SLE is an inflammatory disease of autoimmune nature involving the connective tissue of several organs systems and associated with a variable course.

This disease is seen all over the world. In India especially, it is not uncommon. Both sexes are affected, but females predominate. The exact etiology is unknown but the evidence suggests that the condition results from severe disturbances of immune regulation, with production of several autoimmune antibodies and immune complexes. Suppressor T-lymphocyte function is diminished. B-lymphocytes are overactive and consequently several autoantibodies belonging to IgG and IgM classes are produced. The autoantibodies combine with their antigens to form immune complexes which are deposited in various tissues resulting in inflammatory changes. Formation of immune complexes takes up serum complements C3 and complexes takes up serum levels of C3 and C4 are reduced.
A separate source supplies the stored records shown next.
/-! ### Ports (R283) -/

/-- The number of a die's port on a link; none where the die has no such link. -/
def portNo (die : DieNo) (link : BitVec 4) : Option Nat :=
  let d := die.toNat
  if link.toNat < 5 - d % 2 then some (9 * (d / 2) + 5 * (d % 2) + link.toNat) else none
/-- The die of a port. -/
def portDie (n : Nat) : Nat := 2 * (n / 9) + (if n % 9 < 5 then 0 else 1)
/-- A step of a port of a die. -/
def onLink (die : DieNo) (link : BitVec 4) (f : Nat → Out) : Out := match portNo die link with | none => .refused .notEnabled | some n => f n

/-! ### Training (R283, R285) -/

/-- The highest link version common to this module and the far end. -/
def linkVersion (far : FarEnd) : Option (BitVec 16) :=
  if far.versionLow.toNat ≤ 0x11 ∧ 0x10 ≤ far.versionHigh.toNat then some (if far.versionHigh.toNat < 0x11 then far.versionHigh else 0x11) else none

/-- The other ports of the trunk to a module. -/
def State.mates (s : State) (n : Nat) (identity : BitVec 64) : List (Nat × Port) :=
  s.mod.ports.filter (fun p => p.1 != n && p.2.everUp && p.2.identity == identity)
/-- The trunk that a port joins is formed by the training of the start-up under way. -/
def State.formsTrunk (s : State) (n : Nat) (identity : BitVec 64) : Bool :=
  s.mod.boot.isSome && (s.mates n identity).all (fun p => p.2.newTrunk)
/-- The home port of the trunk to a module that a port joins: the trunk's own if it has formed, or the lowest port that the training which forms
it has found so far. -/
def State.homeFor (s : State) (n : Nat) (identity : BitVec 64) : Nat :=
  let home := (s.mates n identity).foldl (fun h p => min h p.2.home) 72
  if home = 72 then n else if s.formsTrunk n identity then min home n else home

/-- A port that comes up on a trunk: while the module boots, the trunk is named by its lowest port. -/
def State.joinTrunk (s : State) (identity : BitVec 64) (home : Nat) : State :=
  s.onMod (fun m => { m with ports := m.ports.map (fun p =>
    if p.2.everUp && p.2.identity == identity then (p.1, { p.2 with home := home }) else p) })

/-- A port trains: it comes up at the common version, or fails. -/
def execTraining (die : DieNo) (link : BitVec 4) (far : FarEnd) (s : State) : Out :=
  onLink die link (fun n =>
    let p := s.port n
    if p.up then .refused .notEnabled
    else
      match linkVersion far with
      | none => .next (s.onPort n (fun p => { p with failed := true }))
      | some v =>
        let same := p.everUp && p.identity == far.identity
        let home := if same then p.home else s.homeFor n far.identity
        .next ((s.onPort n (fun p => { p with
          up := true, failed := false, retired := false, everUp := true, identity := far.identity, home := home, version := v, lostAt := none
          newTrunk := if same then p.newTrunk else s.formsTrunk n far.identity
          crcFails := [], naks := [], out := p.out.filter (fun f => f.type != 1) ++ p.replay.map (fun f => f.2) })).joinTrunk far.identity home))

/-- A port loses its lane lock. -/
def execLaneLockLoss (die : DieNo) (link : BitVec 4) (s : State) : Out :=
  onLink die link (fun n =>
    if (s.port n).up then .next (s.onPort n (fun p => { p with up := false, lostAt := some (s.dieAt die.toNat).tick })) else .refused .notEnabled)

/-! ### Retirement (R286) -/

/-- A port is to be retired: it failed training, a flit failed its CRC three times, or the lane has been without lock for more than
1 ms. -/
def State.toRetire (s : State) (n : Nat) : Bool :=
  let p := s.port n
  !p.retired && (p.failed || (p.crcFails ++ p.naks).any (fun e => decide (3 ≤ e.2)) ||
    (match p.lostAt with | none => false | some t => decide (t + 3600000 < (s.dieAt (portDie n)).tick)))

/-- The trunks of a launch that a port carries. -/
def Launch.trunksOn (l : Launch) (n : Nat) : List Nat := (l.trunks.filter (fun t => t.2 == n + 1)).map (fun t => t.1)
/-- The cores in which the loss of a port raises `LINKDOWN` for a launch: those that sent on it, or logical core 0. -/
def State.linkdownCores (s : State) (l : Launch) (n : Nat) : List Nat :=
  let mine := s.launchCores l.pkt.ctx l.pkt.lid
  let sent := mine.filter (fun e => e.2.farSent.any (fun t => (l.trunksOn n).contains t))
  (if sent.isEmpty then mine.filter (fun e => e.2.lcore == 0) else sent).map (fun e => e.1)

/-- `LINKDOWN` in a core, naming a port. -/
def State.linkdown (s : State) (k port : Nat) : State :=
  s.raiseAt k { code := cLINKDOWN, row := (s.coreAt k).pos.row, elem := BitVec.ofNat 64 port, slot := 4, addr := 0 }

/-- Firmware retires a port: its flits are discarded, and launches with a circuit on it fault. -/
def execPortRetire (die : DieNo) (link : BitVec 4) (s : State) : Out :=
  onLink die link (fun n =>
    if !(s.toRetire n) then .refused .notEnabled
    else
      let s1 := s.onPort n (fun p => { p with
        retired := true, up := false, failed := false, replay := [], out := [], lane := none, credit := 0, received := [], lostAt := none })
      .next ((s.mod.launches.filter (fun l => !l.ended && !(l.trunksOn n).isEmpty && decide (l.st = .running))).foldl (fun t l =>
        (s.linkdownCores l n).foldl (fun t k => t.linkdown k n) t) s1))

/-! ### The lane (R283, R284) -/

/-- What a lane of 448 Gb/s carries in a tick of 3.6 GHz, and a flit of 256 bits, in ninths of a bit (R283, R318). -/
def laneRate : Nat := 1120
def flitBits : Nat := 2304
/-- A tick of a port's lane: it carries the next flit that is to go out. -/
def Port.laneTick (p : Port) : Port :=
  if p.out = [] ∨ p.up = false then { p with lane := none, credit := 0 }
  else if flitBits ≤ p.credit + laneRate then { p with lane := p.out.head?, out := p.out.drop 1, credit := p.credit + laneRate - flitBits }
  else { p with lane := none, credit := p.credit + laneRate }

/-! ### Operations as flits carry them (R284, log 25) -/

/-- What the 8 extra bytes of an operation say: its kind (0 message, 1 write, 2 to 5 atomics, 6 commit, 7 and 8 a report and a release of a system
barrier), its entries, the receive port, core and address of its target. -/
structure LinkHead where
  kind : Nat
  count : Nat
  rport : Nat
  core : Nat
  addr : Nat
  deriving DecidableEq, Repr

/-- The fields of the extra bytes in the free order of the layout: address 0, core 1, receive port 2, kind with the entries 3. -/
def headerFields : List Nat := (List.range 4).insertionSort (fun a b => Config.headerKey a ≤ Config.headerKey b)
/-- Bytes of a field. -/
def fieldLen (n : Nat) : Nat := [4, 2, 1, 1].getD n 0
/-- The 8 extra bytes of an operation: each field has its byte of lowest order first (R4). -/
def LinkHead.bytes (h : LinkHead) : List Byte :=
  headerFields.flatMap (fun n => leBytes (fieldLen n) ([h.addr, h.core, h.rport, h.kind % 16 + 16 * h.count].getD n 0))
/-- Field n of 8 extra bytes whose fields stand in an order. -/
def fieldIn (n : Nat) : List Nat → List Byte → Nat
  | [], _ => 0
  | m :: r, bs => if m = n then leNat (bs.take (fieldLen m)) else fieldIn n r (bs.drop (fieldLen m))
/-- What 8 extra bytes say. -/
def headOf (bs : List Byte) : LinkHead :=
  let f := fun n => fieldIn n headerFields bs
  ⟨f 3 % 16, f 3 / 16, f 2, f 1, f 0⟩

/-- Kind, address and entries of an operation. -/
def LOp.parts : LOp → Nat × Nat × List (List W32)
  | .send es => (0, 0, es)
  | .put x ws => (1, x, entriesOf ((ws.length + 7) / 8) ws)
  | .amo o x ws => (2 + o, x, entriesOf ((ws.length + 7) / 8) ws)
  | .commit x ws => (6, x, entriesOf ((ws.length + 7) / 8) ws)
/-- The operation of a kind. -/
def opOf (kind addr : Nat) (es : List (List W32)) : LOp :=
  match kind with
  | 0 => .send es
  | 1 => .put addr es.flatten
  | 6 => .commit addr es.flatten
  | n => .amo (n - 2) addr es.flatten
Primary factors responsible for initiating the immunological disturbance are not clearly definable.

Drugs and viral infections have been implicated in some cases. Genetic factors probably play an important role in some cases. This is evidenced by the simultaneous occurrence of the disease in monozygotic twins, higher incidence of SLE and other connective tissue disorders in the relatives of SLE patients and the presence of several auto-antibodies and low serum complement levels in many of them. HLA types B6 and DR3 and inherited deficiency of C1, C4 and C2 complement are known to be associated with a higher incidence of SLE.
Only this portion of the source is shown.